Si le royaume de Dieu ne peut être trouvé dans le monde, il peut l’être en soi-même, grâce à la conversion (« Convertissez-vous, et croyez à la Bonne nouvelle. » Marc 1:15). Mais une conversion qui n’est pas un changement de croyance, comme on le ferait en se tournant vers une autre religion. Car la conversion dont il est question ici, est toute intérieure. Elle prend le sens d’un retournement de l’attention.

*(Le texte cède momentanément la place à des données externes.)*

-- ==== Sys2Proof/Laws/Ops.lean ====
section
/-! SUPPORT. One lemma per shared operation: everything it can do. -/

namespace Sys2Proof.Machine

@[simp] theorem complete_next (s t : State) (e : CmdEnd) : complete s e = .next t ↔ t = finish s e := by
  unfold complete
  constructor
  · rintro h; cases h; rfl
  · rintro rfl; rfl

@[simp] theorem finish_ret (s t : State) (p : List Byte) : finish s (.ret p t) = emit ⟨.ok, p⟩ t := rfl
@[simp] theorem finish_exc (s : State) (o : ExcOutcome) : finish s (.exc o) = emit ⟨.exc o, []⟩ s := rfl
@[simp] theorem finish_raise (s : State) (c : Cause) : finish s (.raise c) = takeFault c s := rfl

/-- The request frame's instance test: without an instance the command faults (R176). -/
theorem needRequest_cases (s : State) (e : CmdEnd) :
    (s.rqV = true ∧ needRequest s e = e) ∨ (s.rqV = false ∧ needRequest s e = .raise .noInst) := by
  cases h : s.rqV <;> simp [needRequest, h]

/-- The response frame's instance test: without an instance the command faults (R120, R176). -/
theorem needResponse_cases (s : State) (e : CmdEnd) :
    (s.rsV = true ∧ needResponse s e = e) ∨ (s.rsV = false ∧ needResponse s e = .raise .noInst) := by
  cases h : s.rsV <;> simp [needResponse, h]

@[simp] theorem bitsFit_iff (s : State) (n : Nat) : bitsFit s n = true ↔ n ≤ 8 * s.cfg.capBytes := decide_eq_true_iff

@[simp] theorem rawFits_iff (s : State) (n : Nat) : rawFits s n = true ↔ n ≤ s.cfg.capBytes := decide_eq_true_iff

/-- What writing one bit can do (R128). -/
theorem writeBit_cases (n : Half) (v : Bool) (s : State) :
    (n.toNat < (bitsView s).length ∧ writeBit n v s = .ret [] (setBits ((bitsView s).set n.toNat v) s)) ∨
    ((bitsView s).length ≤ n.toNat ∧ writeBit n v s = .raise .index) := by
  by_cases h : n.toNat < (bitsView s).length
  · exact .inl ⟨h, by simp [writeBit, h]⟩
  · exact .inr ⟨by omega, by simp [writeBit, h]⟩

/-- What constructing a response can do (R122). -/
theorem construct_cases (fc : Byte) (v : Values) (s : State) :
    (v = .other ∧ construct fc v s = .raise .construction) ∨
    (∃ e, v = .seq e ∧ e.length ≤ 8 * s.cfg.capBytes ∧
      construct fc v s = .ret [] (setBits (bitsOfElements e) (openResponse fc s))) ∨
    (∃ r, v = .blob r ∧ r.length ≤ s.cfg.capBytes ∧ construct fc v s = .ret [] (setRaw r (openResponse fc s))) ∨
    ((∃ e, v = .seq e ∧ 8 * s.cfg.capBytes < e.length) ∨ (∃ r, v = .blob r ∧ s.cfg.capBytes < r.length)) ∧
      construct fc v s = .raise .capacity := by
  cases v with
  | other => exact .inl ⟨rfl, rfl⟩
  | seq e =>
    by_cases h : e.length ≤ 8 * s.cfg.capBytes
    · exact .inr (.inl ⟨e, rfl, h, by simp [construct, bitsFit, h]⟩)
    · exact .inr (.inr (.inr ⟨.inl ⟨e, rfl, by omega⟩, by simp [construct, bitsFit, h]⟩))
  | blob r =>
    by_cases h : r.length ≤ s.cfg.capBytes
    · exact .inr (.inr (.inl ⟨r, rfl, h, by simp [construct, rawFits, h]⟩))
    · exact .inr (.inr (.inr ⟨.inr ⟨r, rfl, by omega⟩, by simp [construct, rawFits, h]⟩))

/-- The tags are 1 and 2 (R6). -/
theorem legalFc_iff (fc : Byte) : legalFc fc = true ↔ fc = 1 ∨ fc = 2 := by
  simp [legalFc, Config.fcCoils, Config.fcDiscrete]

/-- The count bound of R150. -/
theorem countInRange_iff (c : Half) : countInRange c = true ↔ 1 ≤ c.toNat ∧ c.toNat ≤ 2000 := by
  unfold countInRange Config.countMin Config.countMax; exact decide_eq_true_iff

@[simp] theorem bitsView_of_bits (s : State) (b : List Bool) (h : s.bits = some b) : bitsView s = b := by
  simp [bitsView, h]

@[simp] theorem rawView_of_raw (s : State) (r : List Byte) (h : s.raw = some r) : rawView s = r := by
  simp [rawView, h]

/-- What materialising the byte count can do (R120). -/
theorem holdByteCount_cases (s : State) :
    (∃ n, s.bc = some n ∧ byteCount s = n ∧ holdByteCount s = s) ∨
    (s.bc = none ∧ byteCount s = (rawView s).length ∧
      holdByteCount s = { s with raw := some (rawView s), bc := some (rawView s).length }) := by
  cases h : s.bc with
  | some n => exact .inl ⟨n, rfl, by simp [byteCount, h], by simp [holdByteCount, h]⟩
  | none => exact .inr ⟨rfl, by simp [byteCount, h], by simp [holdByteCount, h, holdRaw]⟩

end Sys2Proof.Machine
end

Cela étant dit, le royaume est aussi amené à se manifester ici-bas, en s’incarnant pour ainsi dire, passant du spirituel au matériel, en vertu de l’analogie qui existe entre les deux pôles de l’existence, l’Esprit et la Matière (« ce qui est en haut est comme ce qui est en bas, et inversement.« , stipule la Table d’Émeraude). En effet, lorsque l’Esprit de Dieu est réalisé par la conscience individuelle, celle-ci s’illumine et, en conséquence, la psyché et le corps s’illuminent en retour également. C’est ainsi que s’opère la « réflexion » de l’Esprit jusque dans la dimension la plus dense de l’être : son enveloppe charnelle. En incarnant ainsi l’Esprit ou, ce qui revient au même, en faisant l’expérience du royaume de Dieu sur tous les plans qui le composent, l’être est spirituellement accompli ; le Verbe s’est fait chair…
Alors, la vision de l’être transfiguré change et il est désormais capable de voir le royaume de Dieu partout autour de lui. En réalisant le royaume de Dieu à l’intérieur de lui, celui-ci apparaît partout, y compris dans sa réalité extérieure.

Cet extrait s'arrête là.